Collected data

-- ==== Sys2Proof/Laws/Frame.lean ====
section
/-! SUPPORT. What the shared operations leave alone: relations between the state before and after, closed
under composition, for a step's proof to cite in place of unfolding. -/

namespace Sys2Proof.Machine

/-! ### Relations -/

/-- What no operation of a cycle changes: the queue, the clock, the link, the tank, the settings of the part,
the common inputs. -/
structure Frame (s t : State) : Prop where
  pending : t.pending = s.pending
  time : t.time = s.time
  link : t.link = s.link
  tank : t.tank = s.tank
  common : t.common = s.common
  invReady : t.invReady = s.invReady
  invFault : t.invFault = s.invFault
  resetLine : t.resetLine = s.resetLine
  freeIndex : t.freeIndex = s.freeIndex
  stopMode : t.stopMode = s.stopMode

theorem Frame.refl (s : State) : Frame s s := ⟨rfl, rfl, rfl, rfl, rfl, rfl, rfl, rfl, rfl, rfl⟩

theorem Frame.trans {s t r : State} (h : Frame s t) (k : Frame t r) : Frame s r :=
  ⟨k.pending.trans h.pending, k.time.trans h.time, k.link.trans h.link, k.tank.trans h.tank,
    k.common.trans h.common, k.invReady.trans h.invReady, k.invFault.trans h.invFault,
    k.resetLine.trans h.resetLine, k.freeIndex.trans h.freeIndex, k.stopMode.trans h.stopMode⟩

theorem Frame.modSt (s : State) (u : Station) (f : StationState → StationState) :
    Frame s (s.modSt u f) := by constructor <;> simp

theorem Frame.setChannel (s : State) (c : Channel) : Frame s (s.setChannel c) := by
  constructor <;> simp

theorem Frame.setRecords (s : State) (r : List Record) (n : Nat) : Frame s (s.setRecords r n) := by
  constructor <;> simp

theorem Frame.dropRef (s : State) (k : Fin 8) : Frame s (s.dropRef k) := by
  constructor <;> rfl

theorem Frame.judgeRun (s : State) : Frame s s.judgeRun := by
  unfold State.judgeRun; split <;> constructor <;> rfl

/-- A station keeps its jobs: the same current job, the same queue, and a station state with a current job
where it was in one. -/
structure Jobs (x y : StationState) : Prop where
  job : y.current.map (fun c => c.job) = x.current.map fun c => c.job
  queue : y.queue = x.queue
  cycling : x.busy = true → x.mode.cycling = true → y.mode.cycling = true

theorem Jobs.refl (x : StationState) : Jobs x x := ⟨rfl, rfl, fun _ h => h⟩

theorem busy_of_job {x y : StationState}
    (h : y.current.map (fun c => c.job) = x.current.map fun c => c.job) : y.busy = x.busy := by
  have := congrArg Option.isSome h
  simpa [StationState.busy] using this

theorem Jobs.busy {x y : StationState} (h : Jobs x y) : y.busy = x.busy := busy_of_job h.job

theorem Jobs.trans {x y z : StationState} (h : Jobs x y) (k : Jobs y z) : Jobs x z :=
  ⟨k.job.trans h.job, k.queue.trans h.queue,
    fun b c => k.cycling (h.busy ▸ b) (h.cycling b c)⟩

/-- An update of a station that touches neither its jobs nor its state. -/
theorem Jobs.of_eq {x y : StationState} (hc : y.current = x.current) (hq : y.queue = x.queue)
    (hm : y.mode = x.mode) : Jobs x y := ⟨by rw [hc], hq, fun _ h => by rw [hm]; exact h⟩

/-- What the start conditions read of a station beside its state and its queue (R25). -/
def StationState.signs (x : StationState) : Bool × Bool × Bool × Bool :=
  (x.partConsumed, x.lines.present.qualified, x.lines.clamped.qualified, x.lines.hold.qualified)

/-- A station keeps its jobs, and it is in WAIT-PART only where it was before, with the same signs: no start
condition of it can have become true. -/
structure Carries (x y : StationState) : Prop extends Jobs x y where
  waits : y.mode = .waitPart → x.mode = .waitPart ∧ y.signs = x.signs

theorem Carries.refl (x : StationState) : Carries x x := ⟨Jobs.refl x, fun h => ⟨h, rfl⟩⟩

theorem Carries.trans {x y z : StationState} (h : Carries x y) (k : Carries y z) : Carries x z :=
  ⟨h.toJobs.trans k.toJobs, fun m =>
    ⟨(h.waits (k.waits m).1).1, (k.waits m).2.trans (h.waits (k.waits m).1).2⟩⟩

/-- An update of a station that touches neither its jobs nor its state nor its signs. -/
theorem Carries.of_eq {x y : StationState} (hc : y.current = x.current) (hq : y.queue = x.queue)
    (hm : y.mode = x.mode) (hs : y.signs = x.signs := by rfl) : Carries x y :=
  ⟨.of_eq hc hq hm, fun h => ⟨hm ▸ h, hs⟩⟩

/-- An operation of a cycle that writes no record and takes no job: the frame, the library, the records and
the jobs of both stations stay. -/
structure Calm (s t : State) : Prop extends Frame s t where
  slots : t.slots = s.slots
  records : t.records = s.records
  reservations : t.reservations = s.reservations
  run : t.run = s.run
  carries : ∀ u, Carries (s.st u) (t.st u)

theorem Calm.refl (s : State) : Calm s s := ⟨Frame.refl s, rfl, rfl, rfl, rfl, fun _ => Carries.refl _⟩

theorem Calm.trans {s t r : State} (h : Calm s t) (k : Calm t r) : Calm s r :=
  ⟨h.toFrame.trans k.toFrame, k.slots.trans h.slots, k.records.trans h.records,
    k.reservations.trans h.reservations, k.run.trans h.run,
    fun u => (h.carries u).trans (k.carries u)⟩

theorem Calm.modSt (s : State) (u : Station) {f : StationState → StationState}
    (h : Carries (s.st u) (f (s.st u))) : Calm s (s.modSt u f) :=
  ⟨Frame.modSt s u f, by simp, by simp, by simp, by simp, fun v => by
    rw [st_modSt]; split
    · next e => subst e; exact h
    · exact Carries.refl _⟩

theorem Calm.setChannel (s : State) (c : Channel) : Calm s (s.setChannel c) :=
  ⟨Frame.setChannel s c, rfl, rfl, rfl, rfl, fun u => by rw [st_setChannel]; exact Carries.refl _⟩

/-! ### Carries, for the operations on a station -/

theorem carries_modWalk (x : StationState) (f : Walk → Walk) : Carries x (x.modWalk f) :=
  .of_eq rfl rfl rfl

theorem carries_modTrail (x : StationState) (f : Trail → Trail) : Carries x (x.modTrail f) :=
  .of_eq rfl rfl rfl

theorem carries_modMotion (x : StationState) (f : Motion → Motion) : Carries x (x.modMotion f) :=
  .of_eq rfl rfl rfl

theorem carries_modQuench (x : StationState) (f : Quench → Quench) : Carries x (x.modQuench f) :=
  .of_eq rfl rfl rfl

/-- A change of the lines that leaves the qualified states. -/
theorem carries_modLines (x : StationState) (f : Lines → Lines)
    (h : (x.modLines f).signs = x.signs := by rfl) : Carries x (x.modLines f) := .of_eq rfl rfl rfl h

theorem jobs_modLines (x : StationState) (f : Lines → Lines) : Jobs x (x.modLines f) :=
  .of_eq rfl rfl rfl

theorem carries_hand (x : StationState) (c : FaultCode) : Carries x (x.hand c) := .of_eq rfl rfl rfl

theorem carries_dropLapsed (x : StationState) (c : FaultCode) : Carries x (x.dropLapsed c) := .of_eq rfl rfl rfl

theorem carries_lapse (x : StationState) : Carries x x.lapse := .of_eq rfl rfl rfl

theorem carries_unhand (x : StationState) (c : FaultCode) : Carries x (x.unhand c) := .of_eq rfl rfl rfl

/-- A change of the cycle context that keeps its job. -/
theorem carries_modContext (x : StationState) {f : Context → Context} (h : ∀ c, (f c).job = c.job) :
    Carries x (x.modContext f) :=
  ⟨⟨by simp only [current_modContext, Option.map_map, Function.comp_def, h], rfl, fun _ k => k⟩,
    fun k => ⟨k, rfl⟩⟩

theorem carries_setTravel (x : StationState) (m : TravelMode) : Carries x (x.setTravel m) := by
  unfold StationState.setTravel; dsimp only; split <;> exact .of_eq rfl rfl rfl

/-- A change of state to one with a current job. -/
theorem carries_mode (x : StationState) (m : Mode) (h : m.cycling = true) : Carries x { x with mode := m } :=
  ⟨⟨rfl, rfl, fun _ _ => h⟩, fun k => by
    simp only at k; rw [k] at h; cases h⟩

theorem carries_judgeOpen (p : Profile) (x : StationState) : Carries x (x.judgeOpen p) := by
  unfold StationState.judgeOpen; split
  · exact carries_modQuench _ _
  · exact .refl _

theorem carries_judgeFlow (x : StationState) : Carries x x.judgeFlow := by
  unfold StationState.judgeFlow; split
  · exact (carries_modQuench _ _).trans (carries_hand _ _)
  · exact .refl _

theorem carries_readFlow (n : Nat) (x : StationState) : Carries x (x.readFlow n) := by
  unfold StationState.readFlow
  refine Carries.trans ?_ (carries_judgeFlow _)
  split
  · exact (carries_modQuench _ _).trans (carries_modQuench _ _)
  · exact carries_modQuench _ _

theorem carries_placeSlice (p : Profile) (sl : SliceRec) (x : StationState) :
    Carries x (x.placeSlice p sl) := by
  unfold StationState.placeSlice; dsimp only
  split
  · split
    · exact ((carries_modTrail _ _).trans (carries_modQuench _ _)).trans (carries_judgeOpen _ _)
    · exact (carries_modTrail _ _).trans (carries_modQuench _ _)
  · exact carries_modTrail _ _

theorem carries_appendOpen (h : Bool) (now : Time) (p : Profile) (x : StationState) :
    Carries x (x.appendOpen h now p) := by
  unfold StationState.appendOpen; split
  · exact (carries_placeSlice _ _ _).trans (carries_modTrail _ _)
  · exact .refl _

theorem carries_appendLast (h : Bool) (now : Time) (p : Profile) (x : StationState) :
    Carries x (x.appendLast h now p) := by
  unfold StationState.appendLast; split
  · exact (carries_placeSlice _ _ _).trans (carries_modTrail _ _)
  · exact .refl _

theorem carries_abortTrail (now : Time) (p : Profile) (x : StationState) :
    Carries x (x.abortTrail now p) := by
  unfold StationState.abortTrail; split
  · exact ((carries_modTrail _ _).trans (carries_placeSlice _ _ _)).trans (carries_modTrail _ _)
  · exact .refl _

theorem carries_departQuench (p : Profile) (x : StationState) : Carries x (x.departQuench p) := by
  unfold StationState.departQuench; split
  · exact carries_judgeOpen _ _
  · exact carries_modQuench _ _

theorem carries_arriveHead (now : Time) (p : Profile) (x : StationState) :
    Carries x (x.arriveHead now p) := by
  unfold StationState.arriveHead; split
  · exact .refl _
  · dsimp only; split
    · exact ((carries_judgeOpen _ _).trans (carries_modTrail _ _)).trans (carries_departQuench _ _)
    · exact carries_modTrail _ _

theorem carries_arrivals (now : Time) (p : Profile) (n : Nat) (x : StationState) :
    Carries x (x.arrivals now p n) := by
  induction n generalizing x with
  | zero => exact .refl _
  | succ n ih =>
    unfold StationState.arrivals; split
    · exact (carries_arriveHead _ _ _).trans (ih _)
    · exact .refl _

theorem carries_takeArrivals (now : Time) (p : Profile) (x : StationState) :
    Carries x (x.takeArrivals now p) := carries_arrivals _ _ _ _

theorem carries_sweep (h : Bool) (now : Time) (p : Profile) (n : Nat) (x : StationState) :
    Carries x (x.sweep h now p n) := by
  induction n generalizing x with
  | zero => exact carries_takeArrivals _ _ _
  | succ n ih =>
    unfold StationState.sweep; dsimp only; split
    · exact ((carries_takeArrivals _ _ _).trans (carries_appendOpen _ _ _ _)).trans (ih _)
    · exact carries_takeArrivals _ _ _

theorem carries_advanceTrail (o h : Bool) (now : Time) (p : Profile) (n : Nat) (x : StationState) :
    Carries x (x.advanceTrail o h now p n) := by
  unfold StationState.advanceTrail; dsimp only
  cases o
  · exact ((carries_modTrail _ _).trans (carries_sweep _ _ _ _ _)).trans (carries_judgeOpen _ _)
  · exact ((carries_modTrail _ _).trans (carries_judgeOpen _ _)).trans (carries_sweep _ _ _ _ _)

theorem carries_idleTrail (x : StationState) : Carries x x.idleTrail := .of_eq rfl rfl rfl

theorem carries_floodTally (x : StationState) : Carries x x.floodTally := .of_eq rfl rfl rfl

theorem carries_startFlood (o : FloodOrigin) (x : StationState) : Carries x (x.startFlood o) :=
  .of_eq rfl rfl rfl

theorem carries_enterReturn (x : StationState) : Carries x x.enterReturn := by
  unfold StationState.enterReturn
  exact (((carries_idleTrail _).trans (carries_modMotion _ _)).trans (carries_setTravel _ _)).trans
    (carries_mode _ _ rfl)

theorem carries_enterFlood (x : StationState) : Carries x x.enterFlood := by
  unfold StationState.enterFlood
  exact ((((carries_setTravel _ _).trans (carries_modMotion _ _)).trans
    (carries_startFlood _ _)).trans (carries_floodTally _)).trans (carries_mode _ _ rfl)

theorem carries_checkDrained (x : StationState) : Carries x x.checkDrained := by
  unfold StationState.checkDrained; split
  · split
    · exact (carries_setTravel _ _).trans (carries_enterReturn _)
    · exact carries_setTravel _ _
  · exact .refl _

theorem carries_judgeStall (x : StationState) : Carries x x.judgeStall := by
  unfold StationState.judgeStall; split
  · exact carries_modMotion _ _
  · exact .refl _

theorem carries_judgeReverse (h : Nat) (x : StationState) : Carries x (x.judgeReverse h) := by
  unfold StationState.judgeReverse; split
  · split
    · exact .refl _
    · exact (carries_modMotion _ _).trans (carries_hand _ _)
  · exact carries_modMotion _ _

theorem carries_judgeLimit (x : StationState) : Carries x x.judgeLimit := by
  unfold StationState.judgeLimit; split
  · split
    · exact .refl _
    · exact (carries_modMotion _ _).trans (carries_hand _ _)
  · exact carries_modMotion _ _

theorem carries_judgeTravel (x : StationState) : Carries x x.judgeTravel := by
  unfold StationState.judgeTravel; dsimp only; split
  · exact ((carries_judgeStall _).trans (carries_judgeReverse _ _)).trans (carries_judgeLimit _)
  · exact carries_judgeStall _

theorem carries_readRpm (n : Nat) (x : StationState) : Carries x (x.readRpm n) := by
  unfold StationState.readRpm; dsimp only
  split <;> split <;> exact .of_eq rfl rfl rfl

theorem carries_tankAtEntry (t : TankState) (x : StationState) : Carries x (x.tankAtEntry t) := by
  unfold StationState.tankAtEntry; split
  · exact carries_modTrail _ _
  · exact .refl _

theorem carries_tankChanged (x : StationState) : Carries x x.tankChanged := by
  unfold StationState.tankChanged; split
  · exact carries_modTrail _ _
  · exact .refl _

theorem carries_startProof (x : StationState) : Carries x x.startProof := carries_modQuench _ _

theorem carries_enterCheckpoint (w : Checkpoint) (x : StationState) :
    Carries x (x.enterCheckpoint w) := carries_modWalk _ _

theorem carries_completeCheckpoint (w : Checkpoint) (x : StationState) :
    Carries x (x.completeCheckpoint w) := carries_modWalk _ _

theorem carries_stopHeat (now : Time) (x : StationState) : Carries x (x.stopHeat now) := by
  unfold StationState.stopHeat
  exact (carries_modContext (f := Context.addHeat now) x fun _ => rfl).trans (.of_eq rfl rfl rfl)

theorem carries_runOut (m : Mode) (h : m.cycling = true) (x : StationState) :
    Carries x (x.runOut m) := by
  unfold StationState.runOut
  exact (carries_setTravel _ _).trans (carries_mode _ _ h)

theorem fix_job (o : PendingOutcome) (c : Context) : (c.fix o).job = c.job := by
  unfold Context.fix; split <;> rfl

theorem abort_job (a : AbortCause) (c : Context) : (c.abort a).job = c.job := by
  unfold Context.abort; split <;> rfl

theorem closeRepeat_job (g : Flags) (c : Context) : (c.closeRepeat g).job = c.job := by
  unfold Context.closeRepeat; split <;> rfl

theorem carries_enterHeat (now : Time) (t : TankState) (p : Profile) (x : StationState) :
    Carries x (x.enterHeat now t p) := by
  unfold StationState.enterHeat
  dsimp only
  have h1 : Carries x { (x.modContext (Context.enterHeat now)).openTrail p with mode := .heat } :=
    ((carries_modContext (f := Context.enterHeat now) x fun _ => rfl).trans
      (carries_modTrail _ _)).trans (carries_mode _ _ rfl)
  exact (((h1.trans (carries_tankAtEntry t _)).trans (carries_modMotion _ _)).trans
    (carries_setTravel _ _)).trans (.of_eq rfl rfl rfl)

theorem carries_enterWalk (n : Nat) (x : StationState) : Carries x (x.enterWalk n) := by
  unfold StationState.enterWalk
  exact ((carries_modWalk _ _).trans (carries_setTravel _ _)).trans (carries_mode _ _ rfl)

end Sys2Proof.Machine
end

Required action -
Check each line of the records for the word "tankChanged", and show the lines that contain it.

Output for this task -
theorem carries_tankChanged (x : StationState) : Carries x x.tankChanged := by
  unfold StationState.tankChanged; split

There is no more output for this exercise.